Obviously, we have become far removed from this standard due to Black men’s high incarceration rates, the war on drugs, the removal of fathers in the homes due to welfare programs, and promiscuity leading to increased single-parent households. A lot of women today don’t have a father that a suitor could go to for permission to court their daughter. And even if the father is in the home, they don’t seem to care about their daughter’s dating life until a man is “serious enough” and wants to marry her. Yet, she could’ve been having sex with this man (and many others) for months and years, and her father acts oblivious to this fact. 


I also find it interesting the double standard that exists in the home when it comes to dating and marriage. Parents will encourage their daughters to practice safe sex in their relationships and singleness, but discourage their daughters from marrying “too early.” Many parents will tell their daughters to wait a little while, live your life, and explore before settling down. Now you tell me what explore means?


Another contributor to this separation is that women today have all of the same freedoms and capabilities to provide for themselves as men do. Here enters the “I don’t need a man” archetype. I’m not saying that women need to go back to having zero rights because that’s not even Biblical. But what I am saying is that just because a woman has a career, education, and maybe even her own assets does not mean that she is better off without a husband. I’d also like to put a disclaimer that some women are intended to remain single, but YAH’s original design did include a man and woman together. 


I’m not writing this to disparage anyone because this was me. I didn’t realize the scam that the “talking stage” and dating actually was until I took a step back from it. It seems as if society today encourages commitment after you’ve already shared the most sacred parts of yourself with so many other people. 


So how do we avoid the scam?


Thankfully, The Most High leaves room for repentance for His children who seek to be close to Him and live a life He would be pleased with.
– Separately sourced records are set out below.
-- ==== Sys2Proof/WellFormed.lean ====
section
/-!
DEFINITION. Well-formed operations: every bit of the operand is 0 or 1.

The host must drive each input port with a binary value (R152); every binary value is legal (R66). An operation
that is not well formed still runs: its unit's output is then unspecified (R134).
-/

namespace Sys2Proof

/-- A level that is 0 or 1. -/
def Level.binary : Level → Bool
  | .low => true
  | .high => true
  | .other => false

/-- Every bit of a 4-bit port is 0 or 1. -/
def DbLevels.binary (l : DbLevels) : Bool :=
  l.d1.binary && l.d2.binary && l.d3.binary && l.d4.binary

/-- Every bit of an 8-bit port is 0 or 1. -/
def CwLevels.binary (l : CwLevels) : Bool :=
  l.p.binary && l.h1.binary && l.h2.binary && l.h3.binary &&
    l.d1.binary && l.d2.binary && l.d3.binary && l.d4.binary

/-- The host's duty towards an operation's operand (R152). -/
def Instr.wellFormed : Instr → Bool
  | .encode d => d.binary
  | .decode r => r.binary

end Sys2Proof
end

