-- ==== Sys2Proof/Machine/Decoder.lean ====
section
/-!
DEFINITION. The DECODE family: one operation, on the DEC unit.
-/

namespace Sys2Proof.Machine

/-- DECODE (R100): `dec_r` takes the operand, and once it has been stable for `T_PD_DEC`, `dec_q` is the data
block of R100 to R105 (R154). One evaluation, from stable input to stable output. A bit that is neither 0 nor 1
leaves `dec_q` unspecified (R134). -/
def execDecode (r : CwLevels) (s : State) : Host.Outcome State Fault Refusal :=
  .next (refresh (settleDec (driveDec r s)))

end Sys2Proof.Machine
end

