/-! ### Binary operands are the levels of a word -/

theorem level_binary_iff {l : Level} : l.binary = true ↔ ∃ b, l = bitLevel b := by
  cases l with
  | low => exact iff_of_true rfl ⟨false, rfl⟩
  | high => exact iff_of_true rfl ⟨true, rfl⟩
  | other => simp [Level.binary, bitLevel]

@[simp] theorem bitLevel_binary (b : Bool) : (bitLevel b).binary = true := level_binary_iff.2 ⟨b, rfl⟩

/-- A 4-bit port is binary exactly when it carries a data block (R66). -/
theorem dbLevels_binary_iff {l : DbLevels} : l.binary = true ↔ ∃ d, l = dbLevels d := by
  constructor
  · intro h
    obtain ⟨d1, d2, d3, d4⟩ := l
    simp only [DbLevels.binary, Bool.and_eq_true, level_binary_iff] at h
    obtain ⟨⟨⟨⟨a, rfl⟩, b, rfl⟩, c, rfl⟩, e, rfl⟩ := h
    exact ⟨packDb a b c e, (dbLevels_packDb a b c e).symm⟩
  · rintro ⟨d, rfl⟩
    simp [DbLevels.binary, dbLevels]

/-- An 8-bit port is binary exactly when it carries a codeword-format word (R66). -/
theorem cwLevels_binary_iff {l : CwLevels} : l.binary = true ↔ ∃ r, l = cwLevels r := by
  constructor
  · intro h
    obtain ⟨p, h1, h2, h3, d1, d2, d3, d4⟩ := l
    simp only [CwLevels.binary, Bool.and_eq_true, level_binary_iff] at h
    obtain ⟨⟨⟨⟨⟨⟨⟨⟨p, rfl⟩, h1, rfl⟩, h2, rfl⟩, h3, rfl⟩, a, rfl⟩, b, rfl⟩, c, rfl⟩, e, rfl⟩ := h
    exact ⟨packCw p h1 h2 h3 a b c e, (cwLevels_packCw p h1 h2 h3 a b c e).symm⟩
  · rintro ⟨r, rfl⟩
    simp [CwLevels.binary, cwLevels]

/-! ### What each operation answers -/

theorem exec_encode (l : DbLevels) (s : State) :
    exec (.encode l) s = .next (refresh (settleEnc (driveEnc l s))) := rfl

theorem exec_decode (l : CwLevels) (s : State) :
    exec (.decode l) s = .next (refresh (settleDec (driveDec l s))) := rfl

/-- ENCODE of a data block completes from every state, with its codeword for the state's build (R80, R133). -/
theorem encodesTo_encodeWord (s : State) (d : DataBlock) :
    EncodesTo s (dbLevels d) (cwLevels (encodeWord s.pCoverage d)) :=
  ⟨_, exec_encode _ s, rfl, rfl, encOutput_settled rfl rfl⟩

/-- DECODE of a received word completes from every state, with its data block for the state's build (R100, R133).
The host drives `dec_r`, so the link and ENC have no part in it. -/
theorem decodesTo_decodeWord (s : State) (r : Codeword) :
    DecodesTo s (cwLevels r) (dbLevels (decodeWord s.pCoverage r)) :=
  ⟨_, exec_decode _ s, rfl, rfl, rfl, decOutput_settled (decInputSteady_host rfl) rfl rfl⟩

/-- ENCODE has one next state, so its output is the one it completes with. -/
theorem EncodesTo.encC_eq {s t : State} {l : DbLevels} {c : CwLevels} (h : EncodesTo s l c)
    (ht : exec (.encode l) s = .next t) : t.encC = c := by
  obtain ⟨t', ht', -, -, hc⟩ := h
  cases ht.symm.trans ht'
  exact hc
It is up to us to teach our children to prioritize and save themselves for marriage and value themselves enough to not want to freely become one flesh with strangers. We have to display examples of healthy relationships to them by maintaining the order The Most High set for a husband and a wife. As the next generation of husbands, wives, fathers, and mothers, it is up to us to set a standard that sets our children apart from the world. Many of us have unfortunately been corrupted by society and have had to do a lot of rehabilitation, detoxification, and therapy to be where we are today. But if we are able to keep our children shielded from this scam, we are that much closer to restoring our community and creating a future we want to see.